秦老夫人鬱悶了:「這國子監祭酒家的姑娘,真真是才貌雙全,雖然才十三,我瞅著過兩年便會炙手可熱……這滿桌子的人,我最滿意這家的了。」她看看謝崢,再看看秦銘燁,「說來說去,這國子監就是得個清貴名頭,什麼權利都沒得……要不試試?說不定可行呢?」
秦銘燁嘆了口氣:「就怕這清貴的名頭。」點了點翰林家那本冊子,「否則咱們也不會盯著這些翰林了。」
「外公明鑑。」然後謝崢點了點那名濼揚知府家的,「這位知府大人如今何在?他家閨女的資料為何在此?」
秦老夫人接話:「人還在任上,他家姑娘在本家,也就是在京城呆著。」
「可是住在城西,姓周的人家?」
「對!」
謝崢搖頭:「這家也去掉。」
秦家幾人錯愕。
「為何?」秦老夫人尤其不解。
謝崢神色淡淡:「那知府如何我不知道,這周家風評不太好。」風評如何他並不知,這位知府過幾年便會因為別的事情被撤職,一家子搬離京城。
幾人面面相覷。
秦老夫人詫異:「我竟沒聽說過。」
「過兩年便知了。」謝崢不再多言。
他不說,大家便以為是他的人私下查探到的內情,齊齊嘆了口氣。
「那豈不是剩下徐翰林家的閨女?」秦老夫人鬱悶極了。
「怎麼會。」謝崢下巴一點,示意他們看向堆滿桌子的冊子,「這不是還有許多嗎?」
秦老夫人嘟囔:「餘下的總有些不太滿意之處。」
秦也仿佛想到什麼,探身翻找,從桌上翻出一卷畫軸,雙手遞給謝崢:「這位您看看。」
謝崢微詫,也不接,只問:「這是哪家的姑娘?」為何光遞畫像不給冊子?
秦也微笑:「這是禮部員外郎、祝修遠祝大人家裡的嫡次女,年芳十四,聽說模樣不俗。」頓了頓,他仿佛話中有話,「都是一家出來的,學識儀態管家這些,應當不會比二房家的孩子差。」
謝崢有點懵。這大房二房的——等等,祝家?是他知道的那個祝家嗎?
不等他問呢,秦銘燁也想起來了:「您去年在蘆州的時候,似乎還見過祝家二房的孩子?我記著你去年還給他們家的秀才送賀禮了。」
是有這麼回事。謝崢點頭:「這些與祝家大房又有何干係?」
秦也仔細打量他神情,然後乾咳一聲:「那看來是我想多了。」
謝崢:???
秦老夫人跟著轉過彎來,忍不住驚詫:「那女娃去年見殿下的時候,不是才十一歲嗎?應當不可能吧?」
連秦銘燁也跟著狐疑地看向謝崢。
秦也忙搖頭:「我多想了,多想了。」順手將手裡捲軸塞回桌上,「那這家咱們就不看了,祝大人此人……嘖,與咱們不是一路人。」
謝崢:……
他明白了。
這幾人是以為他對那祝家小丫頭一見傾心、念念不忘?
別人不知道那名丫頭如何,他可是知道得一清二楚。
前些日子才與祝家丫頭討論過這事,即便他是真正的十六歲少年郎,看上一名十二歲小丫頭,擱那丫頭嘴裡,也妥妥是個變tai……
謝崢打了個激靈。
「你們怎會有此想法?」他很是無奈。
秦也乾笑:「我看你不像與那祝家二房的公子有來往的樣子,就……」誤會了。
這個倒是提醒他了。
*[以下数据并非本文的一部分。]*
-- ==== Sys2Proof/Machine/Park.lean ====
section
/-! DEFINITION. Parking (R290 to R293), the active sets' events (R210 to R217), wait codes (R331), the entry into a trap
handler by its events (R224, R337, R341), and the image of a group that is set aside (R291). -/

namespace Sys2Proof.Machine

/-! ## Waits as the watchdog counts and names them (R330, R331) -/

/-- What a count has reached at a cycle. -/
def Watch.count (w : Watch) (now : Nat) : Nat := w.acc + (now - w.from_)

/-- A wait of a group or a thread: its code, barrier, thread, PC and count (R331). -/
structure WaitInfo where
  code : Nat
  bar : Nat
  thread : Nat
  pc : Pc
  watch : Watch
  deriving DecidableEq, Repr

/-- The code and barrier of a group wait; none for what is a token wait, or no wait that R331 lists. -/
def GWait.code (w : GWait) : Option (Nat × Nat) :=
  match w.kind with
  | .barrier b => some (2, b)
  | .any _ => some (3, 0)
  | .dbar => some (4, 0)
  | .claim _ => some (5, 0)
  | .bind _ => some (9, 0)
  | .entry _ _ => some (10, 0)
  | .handover _ _ | .form _ _ _ => none
  | .again _ _ => match w.i with
    | .bararrw _ d => some (2, d.toNat)
    | .dbar _ => some (4, 0)
    | _ => none

/-- The code and barrier of a word during its signing: of the wait that follows it, or 1 (R331). -/
def signCode : Instr → Nat × Nat
  | .barwait _ d => (2, d.toNat)
  | .bararrw _ d => (2, d.toNat)
  | .waitany _ _ _ _ => (3, 0)
  | .dbar _ => (4, 0)
  | .regclm _ _ => (5, 0)
  | _ => (1, 0)

/-- The executed waits of a group, earliest first. -/
def Group.convWaits (g : Group) : List WaitInfo :=
  (g.waits.filterMap (fun w => w.2.code.map (fun c =>
    (⟨c.1, c.2, (w.2.sigs.map (·.t)).headD 0, w.2.at_.pc, w.2.watch⟩ : WaitInfo))))

/-- The signings of a group that have begun, those that a handler has set aside among them. -/
def Group.signWaits (g : Group) : List WaitInfo :=
  (g.conv ++ g.handler.elim [] (·.savedConv)).filterMap (fun c => match c.bound, c.signed with
    | some b, x :: _ => let k := signCode b.i; some ⟨k.1, k.2, x.t, b.at_.pc, b.watch⟩
    | _, _ => none)

/-- The wait of a thread alone (R83, R124, R161): SPAWN that is under way and a ring form that is not queued are none. -/
def State.threadWait (s : State) (t : Nat) (th : Thread) : Option WaitInfo :=
  match th.place with
  | .waiting (.join _) at_ _ w _ => some ⟨7, 0, t, at_.pc, w⟩
  | .waiting (.spawn id) at_ _ w _ =>
    if (s.recs.get? id).elim false (·.status.isNone) then some ⟨6, 0, t, at_.pc, w⟩ else none
  | .waiting (.request r) at_ _ w _ =>
    (match (s.reqs.get? r).map (·.stage) with
     | some (ReqStage.queued _) => some ⟨8, 0, t, at_.pc, w⟩
     | _ => none)
  | .returned pc w => some ⟨12, 0, t, pc, w⟩
  | _ => none

/-- The waits of a group's threads alone, in ascending thread. -/
def State.threadWaits (s : State) (g : Group) : List WaitInfo := g.threads.filterMap (fun e => s.threadWait e.1 e.2)

/-- The wait for the trap reserve: of the threads that will enter the handler, where they stand. -/
def Group.reserveWaits (g : Group) : List WaitInfo :=
  match g.stop with
  | .reserve w =>
    let t := (g.threads.find? (fun e => !e.2.blocked))
    [⟨11, 0, t.elim 0 (·.1), t.elim Pc.zero (·.2.pc), w⟩]
  | _ => []

/-- Every blocking wait of a group: convergent ones first. -/
def State.allWaits (s : State) (g : Group) : List WaitInfo :=
  g.convWaits ++ g.signWaits ++ g.reserveWaits ++ s.threadWaits g

/-- The waits of a group that count: a stopped group counts only its wait for the trap reserve (R224, R346). -/
def State.countingWaits (s : State) (g : Group) : List WaitInfo :=
  if g.residence == .saved || g.halted then []
  else if g.stop = .none ∨ g.stop = .last then s.allWaits g
  else g.reserveWaits

/-- The wait code of a group and its barrier (R331, R351). -/
def State.waitCode (s : State) (g : Group) : Nat × Nat :=
  match s.allWaits g with
  | [] => (0, 0)
  | w :: _ => if g.residence == .parked then (13, w.bar) else (w.code, w.bar)

/-- The PC that a diagnostic record gives for a group (R351). -/
def Group.diagPc (g : Group) : Pc :=
  match g.convWaits ++ g.signWaits with
  | w :: _ => w.pc
  | [] => (g.threads.head?).elim Pc.zero (·.2.pc)

/-! ## The image of a group (R291) -/

/-- Bytes of a set of numbers as a mask of n bytes. -/
def maskBytes (n : Nat) (l : List Nat) : List Byte := natToBytes n ((l.map (2 ^ ·)).foldl (· ||| ·) 0)

/-- Zero bytes. -/
def zeros (n : Nat) : List Byte := List.replicate n 0

/-- A PC in 8 bytes: offset, index. -/
def Pc.bytes (p : Pc) : List Byte := natToBytes 4 p.off.toNat ++ natToBytes 4 p.ix

/-- A convergence register in 80 bytes (R291). -/
def Conv.bytes (c : Conv) : List Byte :=
  maskBytes 32 c.members ++ maskBytes 32 (c.signed.map (·.t)) ++ (c.bound.elim (zeros 8) (fun b => b.at_.pc.bytes)) ++ zeros 8

/-- The head of a group's image, 4,096 bytes: PC, index and barrier of its wait, its count, the quad at 0x10, and the
names that are kept (R291, R354). -/
def Group.headBytes (g : Group) (pc : Word) (ix bar wd : Nat) (extra : Nat) (keepS keepP : Nat → Bool) : List Byte :=
  let th := fun (t : Nat) => Tbl.get? g.threads t
  natToBytes 4 pc.toNat ++ natToBytes 4 (ix % 16 + g.ceil * 2 ^ 4 + bar % 16 * 2 ^ 12) ++ natToBytes 8 wd
  ++ natToBytes 16 extra ++ maskBytes 32 g.threads.keys ++ g.conv.flatMap Conv.bytes
  ++ natToBytes 4 (g.tgt.toNat + g.rot * 2 ^ 16) ++ zeros 60
  ++ (upTo 128).flatMap (fun n => natToBytes 4 (if keepS n then (Tbl.getD g.s n 0).toNat else 0))
  ++ (upTo 256).flatMap (fun t => natToBytes 1 ((th t).elim 0 (fun x =>
      ((upTo 7).map (fun i => if keepP i && x.p.getLsbD i then 2 ^ i else 0)).sum)))
  ++ (upTo 256).flatMap (fun t => natToBytes 8 ((th t).elim 0 (·.rng.toNat)))
  ++ maskBytes 16 (g.spois.filter keepS) ++ zeros 496

/-- A row of a vector name in 1,088 bytes: lanes, valid bits, poisoned marks (R291). -/
def rowBytes (threads : Tbl Thread) (lane : Thread → Option Word) (bad : Thread → Bool) : List Byte :=
  (upTo 256).flatMap (fun t => natToBytes 4 (((Tbl.get? threads t).bind lane).elim 0 BitVec.toNat))
  ++ maskBytes 32 ((threads.filter (fun e => (lane e.2).isSome)).map (·.1))
  ++ maskBytes 32 ((threads.filter (fun e => bad e.2)).map (·.1))

/-- The row of vector name n of a group. -/
def Group.rowOf (g : Group) (n : Nat) : List Byte :=
  rowBytes g.threads (fun t => Tbl.get? t.v n) (fun t => t.vpois.contains n)

/-- The names of a carry mask, ascending. -/
def carried {w : Nat} (m : BitVec w) : List Nat := (upTo w).filter m.getLsbD

/-- The address of the phase record of group gix of team tix (R291). -/
def LaunchRec.phaseAt (r : LaunchRec) (tix gix : Nat) : Nat :=
  r.phaseRec + (tix * r.groups + gix) * (4096 + 1088 * (carried r.carryV).length)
謝崢皺眉:「我當時是衝著祝庭舟去的,那家回禮過分厚重,加上祝庭舟一直未回京,我才暫且擱置不提。」
眾人恍悟。
秦也點頭:「禮部那名祝大人,我也打過幾回交道,」他斟酌著,「有些功利了。」
秦銘燁看了眼謝崢,笑著打圓場:「不過,都混進官場了,哪個不功利呢。」
秦老夫人回憶了下,打趣道:「真不考慮看看,祝家這位姑娘,長得確實漂亮呢。這嫁出去的女兒潑出去的水,她爹如何,也扯不到你身上,實在不行,當妾也使得。」
謝崢皺眉想了想,搖頭:「正妻未入門,這些皆不考慮。再者,娶妻當娶賢,管家理事、待人處事,等等,才是我看重的,顏色反倒不重要。」
他貴為皇子,前世權勢滔天,離那寶座只差臨門一腳,什麼樣的美人沒見過……那祝家姑娘再如何漂亮,也入不了他的眼。
何況,這是那丫頭的堂姐。
那丫頭雖然氣人,卻助他良多。而且這丫頭主意正得很,她家裡人要如何安排,還是得詢問一聲。
有什麼東西在腦中一閃而過。
對面的秦銘燁與秦也對視一眼。前者小心道:「您的意思是,要找那穩得住大局的?」
謝崢回神,點頭:「是。」
這回不光秦銘燁父子,連秦老夫人也懂了。謝崢這哪裡是找皇子妃,這分明是要按照皇后的標準找啊!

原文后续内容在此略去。